__ABOUT THIS EXERCISE__: Set down exactly the lines of the records from the top to the line containing "theorem State.push_ix (v"; include both.

__INPUT RECORDS__:

>>>

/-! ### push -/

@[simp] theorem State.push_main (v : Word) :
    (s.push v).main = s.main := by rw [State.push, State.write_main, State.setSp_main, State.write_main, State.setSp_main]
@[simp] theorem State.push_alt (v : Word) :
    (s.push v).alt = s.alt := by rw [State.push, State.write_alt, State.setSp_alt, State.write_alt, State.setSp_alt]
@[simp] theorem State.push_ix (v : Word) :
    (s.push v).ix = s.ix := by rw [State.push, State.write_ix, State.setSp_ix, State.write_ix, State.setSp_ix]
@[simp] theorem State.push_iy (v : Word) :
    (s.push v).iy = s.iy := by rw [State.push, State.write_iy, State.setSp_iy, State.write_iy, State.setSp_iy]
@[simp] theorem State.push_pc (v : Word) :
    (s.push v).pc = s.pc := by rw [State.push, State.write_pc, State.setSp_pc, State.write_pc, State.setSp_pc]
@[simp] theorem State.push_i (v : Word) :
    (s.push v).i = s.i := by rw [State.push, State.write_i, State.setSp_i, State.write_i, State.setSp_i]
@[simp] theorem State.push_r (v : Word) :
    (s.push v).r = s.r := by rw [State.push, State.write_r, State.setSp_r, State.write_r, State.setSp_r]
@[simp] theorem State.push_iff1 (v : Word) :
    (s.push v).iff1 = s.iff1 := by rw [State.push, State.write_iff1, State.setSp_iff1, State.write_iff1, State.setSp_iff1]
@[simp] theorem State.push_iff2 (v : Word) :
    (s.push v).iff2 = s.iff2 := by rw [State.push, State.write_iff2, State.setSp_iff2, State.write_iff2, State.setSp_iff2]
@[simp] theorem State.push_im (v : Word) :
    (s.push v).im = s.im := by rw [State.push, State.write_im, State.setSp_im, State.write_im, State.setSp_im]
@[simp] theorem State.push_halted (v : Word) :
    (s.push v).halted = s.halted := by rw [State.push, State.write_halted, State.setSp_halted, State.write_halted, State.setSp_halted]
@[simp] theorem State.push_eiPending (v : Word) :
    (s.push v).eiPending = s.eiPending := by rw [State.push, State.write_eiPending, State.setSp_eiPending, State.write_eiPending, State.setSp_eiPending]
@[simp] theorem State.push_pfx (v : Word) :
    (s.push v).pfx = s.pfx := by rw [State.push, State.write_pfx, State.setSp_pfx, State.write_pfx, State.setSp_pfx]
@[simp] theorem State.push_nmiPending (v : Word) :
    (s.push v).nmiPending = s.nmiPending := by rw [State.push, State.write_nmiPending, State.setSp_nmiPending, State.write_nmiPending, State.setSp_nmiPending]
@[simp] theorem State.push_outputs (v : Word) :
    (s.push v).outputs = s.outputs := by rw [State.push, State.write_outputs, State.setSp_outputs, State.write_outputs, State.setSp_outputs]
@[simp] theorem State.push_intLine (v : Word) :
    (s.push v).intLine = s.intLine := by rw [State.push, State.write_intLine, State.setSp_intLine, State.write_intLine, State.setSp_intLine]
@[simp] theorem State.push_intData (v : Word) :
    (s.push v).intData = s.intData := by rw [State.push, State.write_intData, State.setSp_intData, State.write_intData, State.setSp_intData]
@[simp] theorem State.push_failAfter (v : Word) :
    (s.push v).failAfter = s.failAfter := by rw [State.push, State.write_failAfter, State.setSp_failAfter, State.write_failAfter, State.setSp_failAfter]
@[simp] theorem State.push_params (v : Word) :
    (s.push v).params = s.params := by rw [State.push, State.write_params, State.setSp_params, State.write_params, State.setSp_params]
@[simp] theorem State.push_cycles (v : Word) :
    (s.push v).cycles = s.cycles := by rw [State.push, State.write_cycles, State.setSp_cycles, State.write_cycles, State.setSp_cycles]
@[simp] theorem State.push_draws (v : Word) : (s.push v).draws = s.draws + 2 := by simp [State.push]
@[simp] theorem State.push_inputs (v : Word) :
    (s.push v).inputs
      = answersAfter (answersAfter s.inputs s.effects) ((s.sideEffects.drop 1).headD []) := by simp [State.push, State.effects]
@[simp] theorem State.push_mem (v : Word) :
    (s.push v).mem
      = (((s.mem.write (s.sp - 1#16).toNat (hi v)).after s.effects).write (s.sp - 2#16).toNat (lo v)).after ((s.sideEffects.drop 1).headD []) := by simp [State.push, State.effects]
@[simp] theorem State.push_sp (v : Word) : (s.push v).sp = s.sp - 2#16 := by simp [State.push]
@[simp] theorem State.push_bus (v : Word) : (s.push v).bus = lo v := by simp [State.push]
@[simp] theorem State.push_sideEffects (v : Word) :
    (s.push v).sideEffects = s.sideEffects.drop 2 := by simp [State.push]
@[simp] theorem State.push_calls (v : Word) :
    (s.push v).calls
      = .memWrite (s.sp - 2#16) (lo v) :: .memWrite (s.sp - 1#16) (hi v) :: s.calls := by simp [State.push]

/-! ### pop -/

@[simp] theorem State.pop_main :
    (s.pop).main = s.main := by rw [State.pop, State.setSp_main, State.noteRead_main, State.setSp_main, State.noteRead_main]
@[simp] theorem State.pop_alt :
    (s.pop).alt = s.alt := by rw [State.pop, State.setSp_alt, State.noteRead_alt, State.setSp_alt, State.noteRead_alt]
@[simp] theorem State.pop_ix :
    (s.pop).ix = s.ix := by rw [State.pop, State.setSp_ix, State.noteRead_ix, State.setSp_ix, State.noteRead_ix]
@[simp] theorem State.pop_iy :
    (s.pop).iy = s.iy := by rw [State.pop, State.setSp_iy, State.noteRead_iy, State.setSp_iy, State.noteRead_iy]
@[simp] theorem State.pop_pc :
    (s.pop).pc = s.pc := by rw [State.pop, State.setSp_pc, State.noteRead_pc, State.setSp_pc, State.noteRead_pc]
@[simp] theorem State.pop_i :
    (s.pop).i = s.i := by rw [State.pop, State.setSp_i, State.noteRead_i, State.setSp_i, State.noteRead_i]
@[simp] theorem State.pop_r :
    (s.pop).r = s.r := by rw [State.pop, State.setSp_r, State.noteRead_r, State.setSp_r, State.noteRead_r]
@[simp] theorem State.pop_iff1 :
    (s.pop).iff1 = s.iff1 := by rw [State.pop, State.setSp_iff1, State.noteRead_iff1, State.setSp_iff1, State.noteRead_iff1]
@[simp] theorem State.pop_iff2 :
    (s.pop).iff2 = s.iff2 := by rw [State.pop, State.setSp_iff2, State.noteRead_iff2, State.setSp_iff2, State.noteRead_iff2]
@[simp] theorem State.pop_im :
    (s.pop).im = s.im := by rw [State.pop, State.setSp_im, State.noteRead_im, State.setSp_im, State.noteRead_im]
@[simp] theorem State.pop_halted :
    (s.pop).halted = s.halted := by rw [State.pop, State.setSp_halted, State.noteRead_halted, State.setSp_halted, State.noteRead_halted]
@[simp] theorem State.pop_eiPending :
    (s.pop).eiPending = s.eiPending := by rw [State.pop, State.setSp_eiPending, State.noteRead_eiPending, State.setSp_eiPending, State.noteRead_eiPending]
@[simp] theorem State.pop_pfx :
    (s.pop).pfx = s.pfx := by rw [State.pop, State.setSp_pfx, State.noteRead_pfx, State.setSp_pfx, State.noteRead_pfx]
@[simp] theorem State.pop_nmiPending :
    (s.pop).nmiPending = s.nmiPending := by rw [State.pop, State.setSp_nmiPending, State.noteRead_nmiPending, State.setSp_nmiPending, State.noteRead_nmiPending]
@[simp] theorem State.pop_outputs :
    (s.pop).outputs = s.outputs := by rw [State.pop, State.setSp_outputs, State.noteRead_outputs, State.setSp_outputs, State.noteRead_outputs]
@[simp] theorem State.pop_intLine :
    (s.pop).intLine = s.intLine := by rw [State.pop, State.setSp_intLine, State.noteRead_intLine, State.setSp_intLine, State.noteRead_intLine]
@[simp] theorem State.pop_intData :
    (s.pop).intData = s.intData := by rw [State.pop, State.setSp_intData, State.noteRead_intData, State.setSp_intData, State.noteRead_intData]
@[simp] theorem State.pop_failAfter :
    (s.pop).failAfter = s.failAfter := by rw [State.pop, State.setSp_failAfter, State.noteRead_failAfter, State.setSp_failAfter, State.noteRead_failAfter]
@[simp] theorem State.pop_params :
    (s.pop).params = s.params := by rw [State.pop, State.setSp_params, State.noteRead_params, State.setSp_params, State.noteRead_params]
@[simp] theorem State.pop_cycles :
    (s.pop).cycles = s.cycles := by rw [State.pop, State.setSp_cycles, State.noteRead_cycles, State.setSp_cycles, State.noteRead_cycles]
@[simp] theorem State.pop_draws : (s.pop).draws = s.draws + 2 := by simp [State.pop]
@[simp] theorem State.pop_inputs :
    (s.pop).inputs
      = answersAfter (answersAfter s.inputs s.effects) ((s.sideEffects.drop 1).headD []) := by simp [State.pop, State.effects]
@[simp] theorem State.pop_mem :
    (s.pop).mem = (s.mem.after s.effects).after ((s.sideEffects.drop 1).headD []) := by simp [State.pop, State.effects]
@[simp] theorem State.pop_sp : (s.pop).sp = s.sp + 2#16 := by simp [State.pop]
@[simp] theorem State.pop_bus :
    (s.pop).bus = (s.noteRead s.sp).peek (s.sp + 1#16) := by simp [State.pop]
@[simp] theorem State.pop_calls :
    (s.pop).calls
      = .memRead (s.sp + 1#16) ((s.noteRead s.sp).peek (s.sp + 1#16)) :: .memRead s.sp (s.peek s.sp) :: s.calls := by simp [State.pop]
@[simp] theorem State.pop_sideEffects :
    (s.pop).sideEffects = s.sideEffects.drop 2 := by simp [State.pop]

<<<

__EXERCISE ANSWER__:
/-! ### push -/

@[simp] theorem State.push_main (v : Word) :
    (s.push v).main = s.main := by rw [State.push, State.write_main, State.setSp_main, State.write_main, State.setSp_main]
@[simp] theorem State.push_alt (v : Word) :
    (s.push v).alt = s.alt := by rw [State.push, State.write_alt, State.setSp_alt, State.write_alt, State.setSp_alt]
@[simp] theorem State.push_ix (v : Word) :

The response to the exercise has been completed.